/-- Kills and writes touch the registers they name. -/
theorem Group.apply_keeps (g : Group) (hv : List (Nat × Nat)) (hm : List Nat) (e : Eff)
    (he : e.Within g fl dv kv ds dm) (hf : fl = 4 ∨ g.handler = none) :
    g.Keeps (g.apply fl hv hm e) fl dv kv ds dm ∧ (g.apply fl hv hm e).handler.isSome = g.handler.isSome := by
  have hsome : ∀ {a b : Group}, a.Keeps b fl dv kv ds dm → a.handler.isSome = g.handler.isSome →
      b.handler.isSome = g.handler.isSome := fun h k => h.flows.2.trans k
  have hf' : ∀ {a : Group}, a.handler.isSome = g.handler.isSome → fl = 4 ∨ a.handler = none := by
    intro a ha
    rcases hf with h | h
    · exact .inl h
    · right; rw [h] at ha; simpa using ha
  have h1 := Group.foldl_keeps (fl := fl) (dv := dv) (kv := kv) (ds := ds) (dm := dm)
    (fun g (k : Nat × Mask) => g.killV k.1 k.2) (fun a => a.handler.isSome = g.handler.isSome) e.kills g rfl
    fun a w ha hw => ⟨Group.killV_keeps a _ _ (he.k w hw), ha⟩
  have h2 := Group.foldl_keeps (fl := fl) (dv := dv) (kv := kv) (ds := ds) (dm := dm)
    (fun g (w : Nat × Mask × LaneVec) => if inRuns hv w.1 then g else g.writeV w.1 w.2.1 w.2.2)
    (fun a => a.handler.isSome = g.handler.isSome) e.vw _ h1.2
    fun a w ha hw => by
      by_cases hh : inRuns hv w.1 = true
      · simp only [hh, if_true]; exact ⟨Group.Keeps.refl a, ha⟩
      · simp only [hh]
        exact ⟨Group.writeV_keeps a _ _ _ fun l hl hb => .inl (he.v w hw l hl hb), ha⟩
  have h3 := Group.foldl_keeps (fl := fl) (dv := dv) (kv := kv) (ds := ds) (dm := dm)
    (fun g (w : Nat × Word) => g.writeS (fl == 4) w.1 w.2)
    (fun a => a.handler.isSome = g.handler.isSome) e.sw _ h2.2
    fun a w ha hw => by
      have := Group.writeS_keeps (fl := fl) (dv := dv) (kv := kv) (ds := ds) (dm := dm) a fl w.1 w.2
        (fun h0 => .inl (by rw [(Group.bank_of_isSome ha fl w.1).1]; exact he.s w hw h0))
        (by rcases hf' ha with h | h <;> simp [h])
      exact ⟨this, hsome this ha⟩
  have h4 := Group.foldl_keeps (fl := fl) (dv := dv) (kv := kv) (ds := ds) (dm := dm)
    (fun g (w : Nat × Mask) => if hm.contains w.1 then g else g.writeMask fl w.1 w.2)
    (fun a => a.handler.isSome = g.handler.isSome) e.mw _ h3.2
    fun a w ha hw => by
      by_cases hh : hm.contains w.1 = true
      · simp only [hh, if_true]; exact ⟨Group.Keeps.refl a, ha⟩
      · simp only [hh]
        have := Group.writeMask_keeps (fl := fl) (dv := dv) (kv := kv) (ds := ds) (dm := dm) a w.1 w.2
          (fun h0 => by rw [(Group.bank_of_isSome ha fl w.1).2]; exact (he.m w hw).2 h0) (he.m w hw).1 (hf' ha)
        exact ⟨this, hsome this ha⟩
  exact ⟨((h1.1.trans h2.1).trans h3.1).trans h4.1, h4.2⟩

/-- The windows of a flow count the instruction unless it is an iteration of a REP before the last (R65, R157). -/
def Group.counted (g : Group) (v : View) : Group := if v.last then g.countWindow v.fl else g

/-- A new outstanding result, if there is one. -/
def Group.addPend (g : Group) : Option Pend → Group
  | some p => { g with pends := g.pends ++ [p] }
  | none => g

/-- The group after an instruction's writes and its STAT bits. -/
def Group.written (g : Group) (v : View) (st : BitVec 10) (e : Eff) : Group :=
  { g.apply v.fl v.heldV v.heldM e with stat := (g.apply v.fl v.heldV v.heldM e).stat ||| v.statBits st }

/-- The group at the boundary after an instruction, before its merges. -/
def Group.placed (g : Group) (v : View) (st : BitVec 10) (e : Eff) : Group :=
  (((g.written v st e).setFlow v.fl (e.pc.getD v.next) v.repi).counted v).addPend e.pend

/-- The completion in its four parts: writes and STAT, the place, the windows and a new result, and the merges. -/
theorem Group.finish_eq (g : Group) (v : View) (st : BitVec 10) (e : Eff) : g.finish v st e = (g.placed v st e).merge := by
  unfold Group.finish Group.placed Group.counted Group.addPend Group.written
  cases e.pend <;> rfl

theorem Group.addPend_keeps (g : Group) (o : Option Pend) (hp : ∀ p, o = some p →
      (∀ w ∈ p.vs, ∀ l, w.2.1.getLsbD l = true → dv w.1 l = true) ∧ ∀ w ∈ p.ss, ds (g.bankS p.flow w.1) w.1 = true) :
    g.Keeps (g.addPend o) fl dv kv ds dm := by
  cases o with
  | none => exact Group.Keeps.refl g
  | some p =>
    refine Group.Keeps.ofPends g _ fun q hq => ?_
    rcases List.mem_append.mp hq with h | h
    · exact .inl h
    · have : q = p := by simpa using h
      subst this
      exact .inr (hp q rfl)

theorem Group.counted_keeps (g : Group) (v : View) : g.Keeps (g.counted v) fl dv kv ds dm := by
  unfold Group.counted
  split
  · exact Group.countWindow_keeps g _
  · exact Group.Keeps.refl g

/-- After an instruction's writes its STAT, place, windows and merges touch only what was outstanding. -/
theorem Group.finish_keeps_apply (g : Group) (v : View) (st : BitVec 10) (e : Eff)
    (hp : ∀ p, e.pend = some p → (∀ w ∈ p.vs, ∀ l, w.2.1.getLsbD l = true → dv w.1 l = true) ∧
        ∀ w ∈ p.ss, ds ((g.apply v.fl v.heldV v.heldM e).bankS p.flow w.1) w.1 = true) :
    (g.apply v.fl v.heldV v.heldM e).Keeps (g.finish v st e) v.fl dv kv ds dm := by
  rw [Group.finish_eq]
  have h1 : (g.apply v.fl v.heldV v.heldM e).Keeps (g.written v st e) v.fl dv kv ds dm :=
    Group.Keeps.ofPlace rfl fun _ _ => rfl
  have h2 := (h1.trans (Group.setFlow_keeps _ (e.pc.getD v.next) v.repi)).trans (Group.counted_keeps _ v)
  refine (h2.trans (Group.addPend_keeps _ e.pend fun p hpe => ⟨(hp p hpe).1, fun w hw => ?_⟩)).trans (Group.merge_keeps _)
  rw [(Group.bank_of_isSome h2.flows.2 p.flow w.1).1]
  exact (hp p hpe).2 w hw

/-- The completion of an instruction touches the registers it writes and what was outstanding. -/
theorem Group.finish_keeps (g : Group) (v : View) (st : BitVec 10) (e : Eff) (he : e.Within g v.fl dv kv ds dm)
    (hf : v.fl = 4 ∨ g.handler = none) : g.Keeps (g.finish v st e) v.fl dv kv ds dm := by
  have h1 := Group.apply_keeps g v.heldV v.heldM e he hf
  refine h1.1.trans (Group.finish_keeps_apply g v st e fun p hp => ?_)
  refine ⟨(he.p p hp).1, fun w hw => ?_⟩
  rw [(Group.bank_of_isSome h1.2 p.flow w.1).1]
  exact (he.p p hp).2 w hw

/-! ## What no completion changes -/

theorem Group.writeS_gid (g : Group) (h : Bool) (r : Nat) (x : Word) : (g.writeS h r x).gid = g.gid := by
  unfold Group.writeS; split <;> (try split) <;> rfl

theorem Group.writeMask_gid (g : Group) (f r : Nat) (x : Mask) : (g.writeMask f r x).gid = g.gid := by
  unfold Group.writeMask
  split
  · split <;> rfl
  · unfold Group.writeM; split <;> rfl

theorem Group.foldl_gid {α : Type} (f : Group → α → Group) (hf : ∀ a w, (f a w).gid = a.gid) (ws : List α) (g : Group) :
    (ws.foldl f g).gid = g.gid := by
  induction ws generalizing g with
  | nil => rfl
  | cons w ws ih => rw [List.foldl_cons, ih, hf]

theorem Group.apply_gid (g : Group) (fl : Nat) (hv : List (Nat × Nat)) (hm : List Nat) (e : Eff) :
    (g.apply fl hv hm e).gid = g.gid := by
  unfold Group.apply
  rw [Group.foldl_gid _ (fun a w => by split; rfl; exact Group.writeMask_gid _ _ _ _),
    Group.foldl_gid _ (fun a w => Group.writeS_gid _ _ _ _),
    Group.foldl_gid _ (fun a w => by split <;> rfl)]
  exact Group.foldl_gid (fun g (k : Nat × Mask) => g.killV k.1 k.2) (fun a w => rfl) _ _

* * *

# [Exercise]
Within the listing above, the range opens at the line with "(fun h0 => by" and closes at the line with "there is one. -/". Reproduce exactly the lines of that range, including both ends.

# [Result]
          (fun h0 => by rw [(Group.bank_of_isSome ha fl w.1).2]; exact (he.m w hw).2 h0) (he.m w hw).1 (hf' ha)
        exact ⟨this, hsome this ha⟩
  exact ⟨((h1.1.trans h2.1).trans h3.1).trans h4.1, h4.2⟩

/-- The windows of a flow count the instruction unless it is an iteration of a REP before the last (R65, R157). -/
def Group.counted (g : Group) (v : View) : Group := if v.last then g.countWindow v.fl else g

/-- A new outstanding result, if there is one. -/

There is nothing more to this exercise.